I would say no!.. Lighting.j3md is a catch all for every posible option. If this is specific to your project, there are countless article on the web with line-by-line shader code for specific methods of applying lighting. Decide what you would like (do some research, look at the rendered output and decide what you like), then write a simplified shader for your lighting.
There is a lot of unecessary overhead in the JME lighting shader if you are only going to apply light in say:
Phong per-pixel shading… just write a 30 line shader that does that.
EDIT: This came across sounding like JME’s lighting shader sucks… far from it. But it’s like going to an all you can eat buffet to get a piece of gum.
Yeah, if you don’t want the option of per vertex lighting, don’t care about normal or parallax mapping, etc… then it’s easier to start from scratch.
If you do want some or all of those things then it might be easier to start from Lighting and rip the stuff out that you don’t need. For example, most of my shaders I’ve ripped out all of the light types except directional and also ripped out specular (the most expensive part of non-bump lighting).
…but it’s nice that normal and parallax mapping are compatible with JME’s way of doing things.
Edit: note, rolling your own also presumes you only want one directional and one ambient. Multiple lights gets trickier and might be worth just ripping stuff out of JME’s shader.
@zzuegg said:
Ok, probably pulling of my own singlepass since i cannot go trough the whole shader pipeline for each light.
I was hoping there is some kind of glsllib with all the lighting math in it.
The non bump, non normal mapped lighting math is like two lines of code, really… probably could do it in one line if you don’t want specular. Everything else is varying setup and so on.
Yes, the entire complexity of regular lighting is “how you setup your space” for the calculations. Rotate normals to view space as JME does or rotate lights to world space… or whatever. Basically all those things you’d have to pass through, I guess.
Normal maps are in tangent space. In order to properly interpret a normal map you will need to know the regular normal and tangent (and binormal which can be calculated from those) for that point.
You can’t transform the normal data without tangents. Though for terrain in a regular grid it’s probably possible to calculate the tangent.
Hm, i really don’t get why i should need tangents to transform the normals. I know the exact position of each fragment as well as the normal vector of each fragment.
normalMap.r is the x axis, normalMap.g the z axis and normalMap.b is the z axis of the normal vector.
Hm that sounds like i could use them as they are in world space if rotation of the mesh is not allowed?
But since that is not working i am surely missing something
@zzuegg said:
Hm, i really don't get why i should need tangents to transform the normals. I know the exact position of each fragment as well as the normal vector of each fragment.
normalMap.r is the x axis, normalMap.g the z axis and normalMap.b is the z axis of the normal vector.
Hm that sounds like i could use them as they are in world space if rotation of the mesh is not allowed?
But since that is not working i am surely missing something
Yes, normalMap r is the x axis. Which direction does the x axis point? (hint: tangent vector)
Yes, normalMap.g is the y axis. Which direction does the y axis point? (hint: binormal vector, normal cross tangent)
Yes, normalMap.b is the z axis.
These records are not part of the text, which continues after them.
-- ==== Sys2Proof/Tests/Slice0.lean ====
section
/-! SUPPORT. Tests/Slice0.lean: words of the spec decoded, ill-formed terms refused, a step from reset, and for every obligation with hypotheses
a concrete state and operands that meet them. -/

namespace Sys2Proof.Tests

open Sys2Proof Sys2Proof.Machine

set_option maxRecDepth 100000
set_option Elab.async false


/-! ### Words of the spec's own worked programs, and one word for each class built from its encoding table

The words were written out from R44 to R46 and the tables that give formats, functions and modifiers; those that the chapters print are cited. -/

/-- A guarded `p63` (never false), not negated. -/
def g63 : Guard := ⟨false, 63⟩
def src (n : Nat) : Src := ⟨BitVec.ofNat 8 n, false⟩
def tied (n : Nat) : Src := ⟨BitVec.ofNat 8 n, true⟩

/-- Section 1: `nop` is `!p63 mov`; a movi, an addi under a negated guard and a branch of the worked words. -/
theorem test_decode_chapter1 : decode 0x00000000E0E07F04 = .ok (.mov ⟨true, 63⟩ false 224 (src 224))
    ∧ decode 0x0000010000023F08 = .ok (.movi g63 2 0x100)
    ∧ decode 0xFFFFFFFC0B0B4507 = .ok (.addi ⟨true, 5⟩ 11 11 0xFFFFFFFC)
    ∧ decode 0xFFFFFFFFFCFF0109 = .ok (.bra ⟨false, 1⟩ 255 0xFFFFFFFFFC) := by decide

/-- Section 3, the worked program of R106's chapter. -/
theorem test_decode_chapter3 : decode 0x000000E1E3013F01 = .ok (.and g63 1 (src 0xE3) (src 0xE1))
    ∧ decode 0x000000E001A13F02 = .ok (.icmp g63 false false .eq 161 (src 1) (src 0xE0))
    ∧ decode 0x0000000008FF0109 = .ok (.bra ⟨false, 1⟩ 255 8)
    ∧ decode 0x00000064E3023F07 = .ok (.addi g63 2 0xE3 100)
    ∧ decode 0x00000000E3803F04 = .ok (.mov g63 false 128 (src 0xE3))
    ∧ decode 0x0000008002033F00 = .ok (.add g63 false false 3 (src 2) (src 128))
    ∧ decode 0x0000000000003F0B = .ok (.exit g63) := by decide

/-- Section 4: modifier 0b01010 of fpack is T = e4m3, SAT, no RS. -/
theorem test_decode_fpack : decode 0x0150000201053F13 = .ok (.fpack g63 .e4m3 true false 5 (src 1) (src 2) (src 0)) := by decide

/-- Section 5, the two teams that count themselves done. -/
theorem test_decode_chapter5 : decode 0x0008000402003F27 = .ok (.red g63 .add .i32 (src 2) (src 4) 0)
    ∧ decode 0x0018000000003F28 = .ok (.fence g63 .package)
    ∧ decode 0x005000000609BF20 = .ok (.ld g63 .fresh .b32 9 (src 6) 0)
    ∧ decode 0x00100000020BBF20 = .ok (.ld g63 .dflt .b32 11 (src 2) 0) := by decide

/-- Sections 6 and 7: a poison sent, a store at an offset, a pad store of a pair, a copy and a merge. -/
theorem test_decode_chapters6_7 : decode 0x000000000EA13F30 = .ok (.psnt g63 false 161 (src 14))
    ∧ decode 0x0010400E04003F21 = .ok (.st g63 false .b32 (src 4) (src 14) 64)
    ∧ decode 0x00180908E0003F23 = .ok (.pst g63 .b64 (src 224) (src 8) 9)
    ∧ decode 0x000002E00D14BF40 = .ok (.copy g63 false false true false 20 13)
    ∧ decode 0x000001E00C16BF46 = .ok (.smerge g63 true 22 12) := by decide

/-- Sections 8 and 9: word channels and points. -/
theorem test_decode_chapters8_9 : decode 0x000002E4E0003F54 = .ok (.rput g63 (src 224) (src 228) (src 2))
    ∧ decode 0x000000E0E006BF57 = .ok (.await g63 6 (src 224) (src 224))
    ∧ decode 0x000000E10A0BBF53 = .ok (.stamp g63 11 (src 10) (src 225))
    ∧ decode 0x00000000E00FBF55 = .ok (.rtake g63 15 (src 224))
    ∧ decode 0x000000000A0BBF51 = .ok (.pop g63 false 11 (src 10)) := by decide

/-- Section 15: the words of the debug unit and of the queries. -/
theorem test_decode_chapter15 : decode 0x0000000009003FC0 = .ok (.bkpt g63 (src 9))
    ∧ decode 0x0000000201003FC1 = .ok (.trc g63 (src 1) (src 2))
    ∧ decode 0x000000000604BFC2 = .ok (.ctrr g63 .live 4 (src 6))
    ∧ decode 0x000000040314BFC3 = .ok (.wpset g63 20 3 4)
    ∧ decode 0x000000E00314BFC4 = .ok (.errq g63 20 3)
    ∧ decode 0x0000000006053FC6 = .ok (.featq g63 5 (src 6))
    ∧ decode 0x000000E00316BFC7 = .ok (.idq g63 22 3) := by decide

/-- One word in each of the classes 6 to 0xB and of the floating class, from their tables. -/
theorem test_decode_classes : decode 0x0000000302013F10 = .ok (.fadd g63 false .rn 1 (src 2) (src 3))
    ∧ decode 0x000000E00314BF67 = .ok (.pquery g63 20 3)
    ∧ decode 0x000000E00314BF70 = .ok (.mmul g63 false false false 20 3)
    ∧ decode 0x000000E00314BF80 = .ok (.topk g63 false false 20 3)
    ∧ decode 0x0000000000053F95 = .ok (.tsq g63 5)
    ∧ decode 0x000006050204BFA7 = .ok (.kvx g63 false 4 (src 2) (src 5) (src 6))
    ∧ decode 0x001000000204BFB0 = .ok (.fld g63 .b32 4 (src 2) 0) := by decide

/-- Bit 48 is the trap-if-empty bit of A, bit 49 that of B (R46). -/
theorem test_decode_ties : decode 0x0001000302013F00 = .ok (.add g63 false false 1 (tied 2) (src 3))
    ∧ decode 0x0002000302013F00 = .ok (.add g63 false false 1 (src 2) (tied 3)) := by decide

/-- Words that are no instruction: a class that does not exist, a reserved opcode, an unlisted function, a wrong E, a used-up field. -/
theorem test_reject : decode 0x0000000000003FD0 = .error .clazz
    ∧ decode 0x0000000000003F0F = .error .opcode
    ∧ decode 0xFF00000302013F00 = .error .function
    ∧ decode 0x0000000302013F20 = .error .ebit
    ∧ decode 0x0000010302013F00 = .error .field := by decide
This one points in the normal direction… but you need the other two to get an actual local normal vector.
@zzuegg said:
So i guess the simplest working solution would be generating a model/world normal map out of the height map?
Yes…
Are you not setting the normals for your generated terrain already?
EDIT: Yes was a bit generic. You can generate you model from this and then your normals from the vertex positions. It could be done ina siungle step… but you’ll have to recalculate the vertex position each time if you’re not doing that and then calc’ing your normal info from that. Sheesh… hope this made sense.
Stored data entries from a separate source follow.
-- ==== Sys2Proof/Syntax.lean ====
section
/-!
DEFINITION. The commands of the block (opcode_table.json), one constructor per row, and the plain
data their operands are made of.  A command is an operation a requester performs or an event that
happens at a ball, a port, a unit or a timer; its operands carry what the outside world brings:
message contents, measured values, observations of analogue conditions and results of
cryptographic verification.
-/

namespace Sys2Proof

/-- Who performs a dictionary access (R345, R346): each holds its own copy of the select objects. -/
inductive Requester where
  /-- A Pothiquin session, by its number. -/
  | session (n : Nat)
  /-- The mailbox of a PCIe function (R324, R363). -/
  | mailbox (fn : Nat)
  /-- A telemetry stream of a session: select objects copied at SUBSCRIBE (R361). -/
  | stream (ses strm : Nat)
  /-- The SMBus port, observer role (R364). -/
  | smbus
  deriving DecidableEq, Repr

/-- A dictionary address: index and subindex (R342). -/
structure Addr where
  idx : Nat
  sub : Nat
  deriving DecidableEq, Repr

/-- Type codes of Table 12-1 (R343). -/
inductive Ty where
  | bool | u8 | u16 | u32 | u64 | i8 | i16 | i32 | i64 | float32 | tb128 | string | octets | record | array
  deriving DecidableEq, Repr

/-- One entry of a WRITE (Table 12-4): address, type code and value bytes (little-endian, R12). -/
structure WEntry where
  addr : Addr
  ty : Ty
  bytes : List (BitVec 8)
  deriving DecidableEq, Repr

/-- A TB128 value (R36): seconds, nanoseconds and fraction of 2⁻¹⁶ ns. -/
structure TB128 where
  sec : Nat
  ns : Nat
  frac : Nat
  deriving DecidableEq, Repr

/-- What the enable check of the device observes outside the dictionary (Table 13-7 steps 2 and 3):
activity and frequency of OSC_IN, and the power manager's estimate in W. -/
structure EnableObs where
  oscActive : Bool
  oscWithin1pct : Bool
  estimateW : Nat
  deriving DecidableEq, Repr

/-- A signed image as it is written (Table 14-1): the header fields and, for each signature block,
whether its key and signature verify (results of P-384 and ML-DSA-87, computed outside the model). -/
structure Image where
  magic : BitVec 32
  cls : BitVec 8
  rollback : Nat
  fmtMask : BitVec 8
  sigPresent : BitVec 2
  ecdsaSlot : BitVec 2
  mldsaSlot : BitVec 2
  reservedZero : Bool
  lengthAgrees : Bool
  version : Nat
  caps : BitVec 32
  entry : Nat
  ecdsaKeyMatches : Bool
  ecdsaVerifies : Bool
  mldsaKeyMatches : Bool
  mldsaVerifies : Bool
  payloadDigestOk : Bool
  digest : BitVec 384
  deriving DecidableEq, Repr

/-- A PTP event or general message the offset engine may use (R54, R58); times in 1/16 ns. -/
inductive PtpMsg where
  /-- A Sync: sequence, two-step flag, t1 (one-step), t2, correction, the time since the Sync before it and the frequency
  offset the hybrid servo measured with it against the SyncE lane [2⁻¹⁶ ppb]. -/
  | sync (seq : Nat) (twoStep : Bool) (t1 t2 corr : Int) (dtNs : Nat) (freq : Int)
  /-- A Follow_Up: sequence, t1 and its correction. -/
  | followUp (seq : Nat) (t1 corr : Int)
  /-- The egress of a Delay_Req of this port: sequence and t3. -/
  | delayReqSent (seq : Nat) (t3 : Int)
  /-- A Delay_Resp: sequence, t4 and correction. -/
  | delayResp (seq : Nat) (t4 corr : Int)
  /-- An Announce, after which timing firmware's state machines place the port in a state (IEEE 1588 portState). -/
  | announce (place : Nat)
  /-- Any other recognised PTP message: it goes to firmware (R244). -/
  | other
  deriving DecidableEq, Repr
EDIT 2: Just don’t try and generate the normals directly from the heightmap data… generate the vertex positions first, then generate your normals using the vertex positions. There… that’s clearer
Left is the mesh i i generate on the cpu, well actually i generate a plain quad with some subdivisions, the height is set by the vertex shader. All in all at the generation level i have no idea what normal the mesh is going to have after the shader stage.
Right side is the same mesh after the tessellation stage.
Also simple interpolation between the vertices won’t work because i would loose all the additional details.
Left is the mesh i i generate on the cpu, well actually i generate a plain quad with some subdivisions, the height is set by the vertex shader. All in all at the generation level i have no idea what normal the mesh is going to have after the shader stage.
Right side is the same mesh after the tessellation stage.
Also simple interpolation between the vertices won’t work because i would loose all the additional details.
I wrote code that is posted somewhere around here that will calculate the normal in the shader. If you think it could potential solve the issue, I’ll see if I can find it.